According to the 2021 SANS Cyber Threat Intelligence (CTI) Survey, 66.3% of companies use open sources to collect indicators of compromise and try to work with multiple sources simultaneously. It would seem that collecting indicators from open sources is a fairly simple task: you just need to download a txt or csv file from some web-site, and that’s it. In fact, there are many problems along this way. In this article, we will tell you what these difficulties can be, what the structure and format of the feed depend on, what metrics help to evaluate the usefulness of feeds, and also show what you can learn from the feed using a real example.

What are the pitfalls of open source TI

Let’s make a reservation right from the beginning: you cannot bypass problems when you are working with indicators from open sources. At the first loading of such indicators into security tools, you will receive thousands of positives per day. If you don’t even analyze the first 100 hits, you will most likely spit on this issue and just turn off the feed.

Let’s try to describe the main problems that will need to be resolved when collecting indicators from open sources:

  • Sources selection

Do not chase the number of indicators in the source and choose those with the most indicators. Do a random check of some indicators from the feed, evaluate them in terms of the quantity of false positives.

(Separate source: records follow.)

/-- The far bytes of a transfer by the device they lie on (none: this one), as addresses local to it: the tensor's, for a
grouped plane those of its group scales and of its class scales (R189, R195). -/
def farGroups (d : Dev) (t : Xfer) (base : Nat) (dev : Option Nat) : List (Option Nat × List (Int × Nat)) :=
  let x := parseDsc t.words
  let o := x.origin (x.split t.idx.toNat).2
  let im := if x.mode = 1 then some (parseIm t.words) else none
  if emptyOut x t.words then []
  else
    (dev, farSpans x im base o) ::
      (if x.mode = 2 then
        [(farDev d x.remote (parseScales t.words).gs, gsSpans x (x.scales t.words) o),
         (farDev d x.remote (parseScales t.words).cs, csSpans x (x.scales t.words) o)] else [])

/-- The spans of this device's memory among them. -/
def ownSpans (l : List (Option Nat × List (Int × Nat))) : List (Int × Nat) :=
  (l.filter (fun g => g.1.isNone)).flatMap (·.2)

/-- 64-byte blocks in which the pointer-list entry of a transfer lies, none without a list (R193). -/
def entryBlocks (c : CoreSt) (t : Xfer) : Nat :=
  let x := parseDsc t.words
  if x.pl = 0 then 0 else spanBlocks ((((plOf c x).1 + 8 * (x.split t.idx.toNat).1 : Nat) : Int), 8)

/-- 64-byte blocks that a transfer moves, each once for each run (R189), with those of a read's list entry (R201). -/
def blockCount (c : CoreSt) (t : Xfer) (write : Bool) (l : List (Option Nat × List (Int × Nat))) : Nat :=
  ((l.flatMap (·.2)).map spanBlocks).foldl (· + ·) 0 + (if write then 0 else entryBlocks c t)

/-! ## Remote transfers (R197, R357, R358) -/

/-- The number a walker gives as a packet's UNIT (DESIGN CHOICE, log 19). -/
def walkerUnit (p w : Nat) : Nat := 3 * p + w

/-- The 64-byte blocks of a span. -/
def blocksOf (e : Int × Nat) : List Nat := (upto (spanBlocks e)).map (fun k => (e.1.toNat / 64 + k) * 64)

/-- A request of a remote transfer: its block, and the bytes a WRITE carries. -/
abbrev Req := Nat × Option (List (Nat × Byte))

/-- The READs of spans: each block once for each run (R189). -/
def readReqs (l : List (Int × Nat)) : List Req := l.flatMap (fun e => (blocksOf e).map (fun b => (b, none)))

/-- The WRITEs of rows of bytes at rising addresses. -/
def writeReqs (rows : List (List (Nat × Byte))) : List Req :=
  rows.flatMap (fun l =>
    match l.head?, l.getLast? with
    | some a, some z => (blocksOf ((a.1 : Int), z.1 + 1 - a.1)).map (fun b => (b, some l))
    | _, _ => [])

/-- The first request for the lowest block, then the others in order: the FIRST request carries the range from its own
address (R358). -/
def lowestFirst (l : List Req) : List Req :=
  let i := l.findIdx (fun e => l.all (fun x => decide (e.1 ≤ x.1)))
  (l[i]?).toList ++ l.eraseIdx i

/-- The blocks that a read which ends before it completes has fetched: that of its list entry, and those that other devices have
answered (R201; DESIGN CHOICE, log 110). -/
def Dev.countPart (d : Dev) (p : Fin 7) (w : Nat) (t : Xfer) : Dev :=
  if w = 2 then d else d.incSat .coreWlkRdblk [p.val] 31 0 (entryBlocks (d.core p) t + t.got.length / 64)
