-- ==== Sys2Proof/Machine/CoreRegs.lean ====
section
/-! DEFINITION. Registers of a core slot that take effect only while it runs no task (R151, R160, R207, R238): a write
meanwhile is held; and the image of the CORE range that the checkpoint store keeps (R401). -/

namespace Sys2Proof.Machine

/-- Registers whose writes a running core holds. -/
def heldReg : Reg → Bool
  | .coreArrRowmapA | .coreArrColmapA | .coreArrRowmapB | .coreArrColmapB => true
  | .coreChdCtl | .coreChdOps | .coreChdArgs | .coreChdOut | .coreChdP => true
  | .coreFtabX0 | .coreFtabInvw | .coreFtabEdge | .coreFtabTctl | .coreFtabCoef => true
  | .coreWchCtl | .coreWchWin | .coreHaloCtl => true
  | _ => false

/-- Running, aborting or re-running a tile (R151). -/
def CoreSt.busy (c : CoreSt) : Bool :=
  decide (c.mode = .running) || decide (c.mode = .aborting) || decide (c.mode = .rerun)

/-- The word of the CORE range 0x4000-0x4FFF an offset of the register space is, with its slot. -/
def imgWord (off : Nat) : Option (Nat × Nat) :=
  if 0x1000000 ≤ off ∧ off < 0x1700000 ∧ 0x4000 ≤ off % 0x100000 ∧ off % 0x100000 < 0x5000 then
    some ((off - 0x1000000) / 0x100000, (off % 0x100000 - 0x4000) / 4)
  else none

/-- Keep the image of a mapped core's range in step with a write (R401). -/
def Dev.imgWrite (d : Dev) (off : Nat) (v : W32) : Dev :=
  match imgWord off with
  | some (p, w) =>
    if d.logicalOf p < 6 then { d with coreImg := spSet 0#32 d.coreImg (d.logicalOf p * 1024 + w) v } else d
  | none => d

/-- The field of CORE_ARR_SPFUSE that says which entries of a map are fused: its lowest bit (R152). -/
def spfuseAt : Reg → Option Nat
  | .coreArrRowmapA => some 0
  | .coreArrColmapA => some 4
  | .coreArrRowmapB => some 8
  | .coreArrColmapB => some 12
  | _ => none

/-- The fused entries of a spare map keep what they hold, the others take the write (R150). -/
def Dev.fusedKeep (d : Dev) (r : Reg) (i : List Nat) (v : W32) : W32 :=
  match spfuseAt r with
  | some lo =>
    let m := (upto 4).foldl (fun m e => if d.flag .coreArrSpfuse i (lo + e) then m ||| fieldMask (8 * e + 7) (8 * e) else m) 0#32
    (d.rg r i &&& m) ||| (v &&& ~~~m)
  | none => v

/-- A write of a core-slot register takes effect: fused map entries kept, access types, and the image. The planes of the
slot stay as they are over a map's change: R151 leaves them undefined in the affected rows and columns, and no task sees
them, since each starts from zeroed planes (DESIGN CHOICE, log 83). -/
def Dev.coreWriteNow (d : Dev) (off : Nat) (v : W32) : Dev :=
  match regAt off with
  | some (r, i) =>
    let d := d.plainWrite r i (d.fusedKeep r i v)
    d.imgWrite off (d.rg r i)
  | none => d

/-- HELD_WRITE_APPLY (R151): the held writes take effect in order once the core runs no task. -/
def Dev.heldApply (d : Dev) (p : Fin 7) : Dev :=
  let c := d.core p
  if c.busy then d
  else c.held.foldl (fun d h => d.coreWriteNow h.1 h.2) (d.modCore p (fun c => { c with held := [] }))

/-- A write of a register a running core holds: at once, after the writes held earlier, or when the core leaves its
task. -/
def Dev.coreWrite (d : Dev) (p : Nat) (off : Nat) (v : W32) : Dev :=
  if (d.slot p).busy then d.modSlot p (fun c => { c with held := c.held ++ [(off, v)] })
  else ((match finSlot p with | some q => d.heldApply q | none => d)).coreWriteNow off v

/-- Write a configuration image to slot `p` as register writes; offsets that hold no register are ignored (R244). -/
def Dev.cfgImage (d : Dev) (p : Nat) (image : List W32) : Dev :=
  (image.zip (upto image.length)).foldl (fun d e => d.coreWrite p (0x1000000 + p * 0x100000 + 0x4000 + 4 * e.2) e.1) d

end Sys2Proof.Machine
end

  • Understanding the feed structure

It is important to understand what indicators of compromise the source brings. But it is often even more important to collect not only the indicators themselves, but also the context associated with them, if any: timestamps, attribution (who attacks, whom, when, why, why and with what tools?). For example, the context could be information about why a particular IP, domain, url or hash was included in the feed. If it is C&C, then you must understand from what kind of malware, if it is a phishing url, then for what company it is made.

  • Aggregation and deduplication

What if multiple data sources provide the same IoCs? Double? What if it’s contradictory? Who to believe?

  • Understanding the source changes and keeping the data up to date

Before connecting the source, you need to understand what the indicator disappearance from the source means, how the indicator is updated. Imagine that today the indicator was in the feed, but disappeared tomorrow. What does it mean? Does this mean that the indicator has ceased to be malicious, or does the source simply bring only new indicators and do not include the old ones in the download?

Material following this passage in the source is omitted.